I’m someone who hasn’t felt powerful in her life until recently. The feeling of control in the yes-no was something I could count on. Yes, go back to school for marketing. Yes, leave Winnipeg. No, that apartment isn’t right. But there’s a point where a tool can become the problem. Something about only having a hammer?

I’m no longer a powerless kid and cutting things out of my life is no longer the only option I have. It’s been taking more strength to stay with things, to put them into the maybe pile and let them be there without looking over too often. Yes, it feels good to have the last word, but you know what’s been feeling even better? Knowing that it might not be the last word—that tomorrow is another opportunity for things to unfold in surprising ways.

The maybe pile is where I want to live as much as I can. I’m realizing that I don’t really know anything, and that making final declarations seems stupid on a good day and dangerous on a bad one. There’s freedom here in the maybe pile, which isn’t so much a pile as the flow of green water in a river.
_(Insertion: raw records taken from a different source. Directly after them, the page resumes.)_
-- ==== Sys2Proof/Laws/State.lean ====
section
/-!
SUPPORT. The small lemmas of the state's updates: which fields each update leaves alone, true by `rfl`, one lemma per field per
update; and what each update writes.
-/
namespace Sys2Proof.Machine

/-! ### `takeFree` writes free only -/
section
variable (s : State)
@[simp] theorem State.takeFree_now : (s.takeFree).now = s.now := rfl
@[simp] theorem State.takeFree_cfg : (s.takeFree).cfg = s.cfg := rfl
@[simp] theorem State.takeFree_power : (s.takeFree).power = s.power := rfl
@[simp] theorem State.takeFree_procs : (s.takeFree).procs = s.procs := rfl
@[simp] theorem State.takeFree_pins : (s.takeFree).pins = s.pins := rfl
@[simp] theorem State.takeFree_wrap : (s.takeFree).wrap = s.wrap := rfl
@[simp] theorem State.takeFree_obj : (s.takeFree).obj = s.obj := rfl
@[simp] theorem State.takeFree_mgmt : (s.takeFree).mgmt = s.mgmt := rfl
@[simp] theorem State.takeFree_hl : (s.takeFree).hl = s.hl := rfl
@[simp] theorem State.takeFree_dram : (s.takeFree).dram = s.dram := rfl
@[simp] theorem State.takeFree_sec : (s.takeFree).sec = s.sec := rfl
@[simp] theorem State.takeFree_fuses : (s.takeFree).fuses = s.fuses := rfl
@[simp] theorem State.takeFree_nvm : (s.takeFree).nvm = s.nvm := rfl
@[simp] theorem State.takeFree_out : (s.takeFree).out = s.out := rfl
@[simp] theorem State.takeFree_pending : (s.takeFree).pending = s.pending := rfl
@[simp] theorem State.takeFree_plans : (s.takeFree).plans = s.plans := rfl
@[simp] theorem State.takeFree_feeds : (s.takeFree).feeds = s.feeds := rfl
@[simp] theorem State.takeFree_path : (s.takeFree).path = s.path := rfl
@[simp] theorem State.takeFree_cache : (s.takeFree).cache = s.cache := rfl
@[simp] theorem State.takeFree_far : (s.takeFree).far = s.far := rfl
@[simp] theorem State.takeFree_syncs : (s.takeFree).syncs = s.syncs := rfl
@[simp] theorem State.takeFree_heat : (s.takeFree).heat = s.heat := rfl
@[simp] theorem State.takeFree_train : (s.takeFree).train = s.train := rfl
@[simp] theorem State.takeFree_clk : (s.takeFree).clk = s.clk := rfl
@[simp] theorem State.takeFree_upd : (s.takeFree).upd = s.upd := rfl
@[simp] theorem State.takeFree_sampler : (s.takeFree).sampler = s.sampler := rfl
end

/-! ### `setOb` writes obj only -/
section
variable (s : State) (idx sub v : Nat)
@[simp] theorem State.setOb_now : (s.setOb idx sub v).now = s.now := rfl
@[simp] theorem State.setOb_cfg : (s.setOb idx sub v).cfg = s.cfg := rfl
@[simp] theorem State.setOb_power : (s.setOb idx sub v).power = s.power := rfl
@[simp] theorem State.setOb_procs : (s.setOb idx sub v).procs = s.procs := rfl
@[simp] theorem State.setOb_pins : (s.setOb idx sub v).pins = s.pins := rfl
@[simp] theorem State.setOb_wrap : (s.setOb idx sub v).wrap = s.wrap := rfl
@[simp] theorem State.setOb_mgmt : (s.setOb idx sub v).mgmt = s.mgmt := rfl
@[simp] theorem State.setOb_hl : (s.setOb idx sub v).hl = s.hl := rfl
@[simp] theorem State.setOb_dram : (s.setOb idx sub v).dram = s.dram := rfl
@[simp] theorem State.setOb_sec : (s.setOb idx sub v).sec = s.sec := rfl
@[simp] theorem State.setOb_fuses : (s.setOb idx sub v).fuses = s.fuses := rfl
@[simp] theorem State.setOb_nvm : (s.setOb idx sub v).nvm = s.nvm := rfl
@[simp] theorem State.setOb_free : (s.setOb idx sub v).free = s.free := rfl
@[simp] theorem State.setOb_out : (s.setOb idx sub v).out = s.out := rfl
@[simp] theorem State.setOb_pending : (s.setOb idx sub v).pending = s.pending := rfl
@[simp] theorem State.setOb_plans : (s.setOb idx sub v).plans = s.plans := rfl
@[simp] theorem State.setOb_feeds : (s.setOb idx sub v).feeds = s.feeds := rfl
@[simp] theorem State.setOb_path : (s.setOb idx sub v).path = s.path := rfl
@[simp] theorem State.setOb_cache : (s.setOb idx sub v).cache = s.cache := rfl
@[simp] theorem State.setOb_far : (s.setOb idx sub v).far = s.far := rfl
@[simp] theorem State.setOb_syncs : (s.setOb idx sub v).syncs = s.syncs := rfl
@[simp] theorem State.setOb_heat : (s.setOb idx sub v).heat = s.heat := rfl
@[simp] theorem State.setOb_train : (s.setOb idx sub v).train = s.train := rfl
@[simp] theorem State.setOb_clk : (s.setOb idx sub v).clk = s.clk := rfl
@[simp] theorem State.setOb_upd : (s.setOb idx sub v).upd = s.upd := rfl
@[simp] theorem State.setOb_sampler : (s.setOb idx sub v).sampler = s.sampler := rfl
end

/-! ### `bumpBy` writes obj only -/
section
variable (s : State) (idx sub n : Nat)
@[simp] theorem State.bumpBy_now : (s.bumpBy idx sub n).now = s.now := rfl
@[simp] theorem State.bumpBy_cfg : (s.bumpBy idx sub n).cfg = s.cfg := rfl
@[simp] theorem State.bumpBy_power : (s.bumpBy idx sub n).power = s.power := rfl
@[simp] theorem State.bumpBy_procs : (s.bumpBy idx sub n).procs = s.procs := rfl
@[simp] theorem State.bumpBy_pins : (s.bumpBy idx sub n).pins = s.pins := rfl
@[simp] theorem State.bumpBy_wrap : (s.bumpBy idx sub n).wrap = s.wrap := rfl
@[simp] theorem State.bumpBy_mgmt : (s.bumpBy idx sub n).mgmt = s.mgmt := rfl
@[simp] theorem State.bumpBy_hl : (s.bumpBy idx sub n).hl = s.hl := rfl
@[simp] theorem State.bumpBy_dram : (s.bumpBy idx sub n).dram = s.dram := rfl
@[simp] theorem State.bumpBy_sec : (s.bumpBy idx sub n).sec = s.sec := rfl
@[simp] theorem State.bumpBy_fuses : (s.bumpBy idx sub n).fuses = s.fuses := rfl
@[simp] theorem State.bumpBy_nvm : (s.bumpBy idx sub n).nvm = s.nvm := rfl
@[simp] theorem State.bumpBy_free : (s.bumpBy idx sub n).free = s.free := rfl
@[simp] theorem State.bumpBy_out : (s.bumpBy idx sub n).out = s.out := rfl
@[simp] theorem State.bumpBy_pending : (s.bumpBy idx sub n).pending = s.pending := rfl
@[simp] theorem State.bumpBy_plans : (s.bumpBy idx sub n).plans = s.plans := rfl
@[simp] theorem State.bumpBy_feeds : (s.bumpBy idx sub n).feeds = s.feeds := rfl
@[simp] theorem State.bumpBy_path : (s.bumpBy idx sub n).path = s.path := rfl
@[simp] theorem State.bumpBy_cache : (s.bumpBy idx sub n).cache = s.cache := rfl
@[simp] theorem State.bumpBy_far : (s.bumpBy idx sub n).far = s.far := rfl
@[simp] theorem State.bumpBy_syncs : (s.bumpBy idx sub n).syncs = s.syncs := rfl
@[simp] theorem State.bumpBy_heat : (s.bumpBy idx sub n).heat = s.heat := rfl
@[simp] theorem State.bumpBy_train : (s.bumpBy idx sub n).train = s.train := rfl
@[simp] theorem State.bumpBy_clk : (s.bumpBy idx sub n).clk = s.clk := rfl
@[simp] theorem State.bumpBy_upd : (s.bumpBy idx sub n).upd = s.upd := rfl
@[simp] theorem State.bumpBy_sampler : (s.bumpBy idx sub n).sampler = s.sampler := rfl
end

/-! ### `bump` writes obj only -/
section
variable (s : State) (idx sub : Nat)
@[simp] theorem State.bump_now : (s.bump idx sub).now = s.now := rfl
@[simp] theorem State.bump_cfg : (s.bump idx sub).cfg = s.cfg := rfl
@[simp] theorem State.bump_power : (s.bump idx sub).power = s.power := rfl
@[simp] theorem State.bump_procs : (s.bump idx sub).procs = s.procs := rfl
@[simp] theorem State.bump_pins : (s.bump idx sub).pins = s.pins := rfl
@[simp] theorem State.bump_wrap : (s.bump idx sub).wrap = s.wrap := rfl
@[simp] theorem State.bump_mgmt : (s.bump idx sub).mgmt = s.mgmt := rfl
@[simp] theorem State.bump_hl : (s.bump idx sub).hl = s.hl := rfl
@[simp] theorem State.bump_dram : (s.bump idx sub).dram = s.dram := rfl
@[simp] theorem State.bump_sec : (s.bump idx sub).sec = s.sec := rfl
@[simp] theorem State.bump_fuses : (s.bump idx sub).fuses = s.fuses := rfl
@[simp] theorem State.bump_nvm : (s.bump idx sub).nvm = s.nvm := rfl
@[simp] theorem State.bump_free : (s.bump idx sub).free = s.free := rfl
@[simp] theorem State.bump_out : (s.bump idx sub).out = s.out := rfl
@[simp] theorem State.bump_pending : (s.bump idx sub).pending = s.pending := rfl
@[simp] theorem State.bump_plans : (s.bump idx sub).plans = s.plans := rfl
@[simp] theorem State.bump_feeds : (s.bump idx sub).feeds = s.feeds := rfl
@[simp] theorem State.bump_path : (s.bump idx sub).path = s.path := rfl
@[simp] theorem State.bump_cache : (s.bump idx sub).cache = s.cache := rfl
@[simp] theorem State.bump_far : (s.bump idx sub).far = s.far := rfl
@[simp] theorem State.bump_syncs : (s.bump idx sub).syncs = s.syncs := rfl
@[simp] theorem State.bump_heat : (s.bump idx sub).heat = s.heat := rfl
@[simp] theorem State.bump_train : (s.bump idx sub).train = s.train := rfl
@[simp] theorem State.bump_clk : (s.bump idx sub).clk = s.clk := rfl
@[simp] theorem State.bump_upd : (s.bump idx sub).upd = s.upd := rfl
@[simp] theorem State.bump_sampler : (s.bump idx sub).sampler = s.sampler := rfl
end

/-! ### `send` writes out only -/
section
variable (s : State) (o : Output)
@[simp] theorem State.send_now : (s.send o).now = s.now := rfl
@[simp] theorem State.send_cfg : (s.send o).cfg = s.cfg := rfl
@[simp] theorem State.send_power : (s.send o).power = s.power := rfl
@[simp] theorem State.send_procs : (s.send o).procs = s.procs := rfl
@[simp] theorem State.send_pins : (s.send o).pins = s.pins := rfl
@[simp] theorem State.send_wrap : (s.send o).wrap = s.wrap := rfl
@[simp] theorem State.send_obj : (s.send o).obj = s.obj := rfl
@[simp] theorem State.send_mgmt : (s.send o).mgmt = s.mgmt := rfl
@[simp] theorem State.send_hl : (s.send o).hl = s.hl := rfl
@[simp] theorem State.send_dram : (s.send o).dram = s.dram := rfl
@[simp] theorem State.send_sec : (s.send o).sec = s.sec := rfl
@[simp] theorem State.send_fuses : (s.send o).fuses = s.fuses := rfl
@[simp] theorem State.send_nvm : (s.send o).nvm = s.nvm := rfl
@[simp] theorem State.send_free : (s.send o).free = s.free := rfl
@[simp] theorem State.send_pending : (s.send o).pending = s.pending := rfl
@[simp] theorem State.send_plans : (s.send o).plans = s.plans := rfl
@[simp] theorem State.send_feeds : (s.send o).feeds = s.feeds := rfl
@[simp] theorem State.send_path : (s.send o).path = s.path := rfl
@[simp] theorem State.send_cache : (s.send o).cache = s.cache := rfl
@[simp] theorem State.send_far : (s.send o).far = s.far := rfl
@[simp] theorem State.send_syncs : (s.send o).syncs = s.syncs := rfl
@[simp] theorem State.send_heat : (s.send o).heat = s.heat := rfl
@[simp] theorem State.send_train : (s.send o).train = s.train := rfl
@[simp] theorem State.send_clk : (s.send o).clk = s.clk := rfl
@[simp] theorem State.send_upd : (s.send o).upd = s.upd := rfl
@[simp] theorem State.send_sampler : (s.send o).sampler = s.sampler := rfl
end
And yes, there are things that belong on either end of the spectrum without a doubt. People who aren’t interested in loving you and jobs that make you cry every week can go in the no pile. People who accept you on your worst, most stubborn days—straight into the yeses.

But so much else is worth leaving it alone and not needing to know what it might mean. Thankfully I have people to remind me of that, who tell me you don’t know what might happen when I tell them about all the things not going the way I want them to.

“Things take time,” my friend said as we drove. “They happen over a longer timeline than we want sometimes. We’re too zoomed in.”

And just like that, not everything is life or death. Suddenly, the idea of being happy isn’t hinging on one perfectly timed decision. It becomes, as it might have been at one point, about figuring it out without expectations, about making a mess and later cleaning it up with a sense of curiosity.

It becomes easier to have compassion for a heart and mind that’s never as static as we would hope, both in ourselves and in other people. And maybe we don’t need all that research after all—at least not the kind you can search up on YouTube—to live life well. Maybe we just need to sit in the river for a while.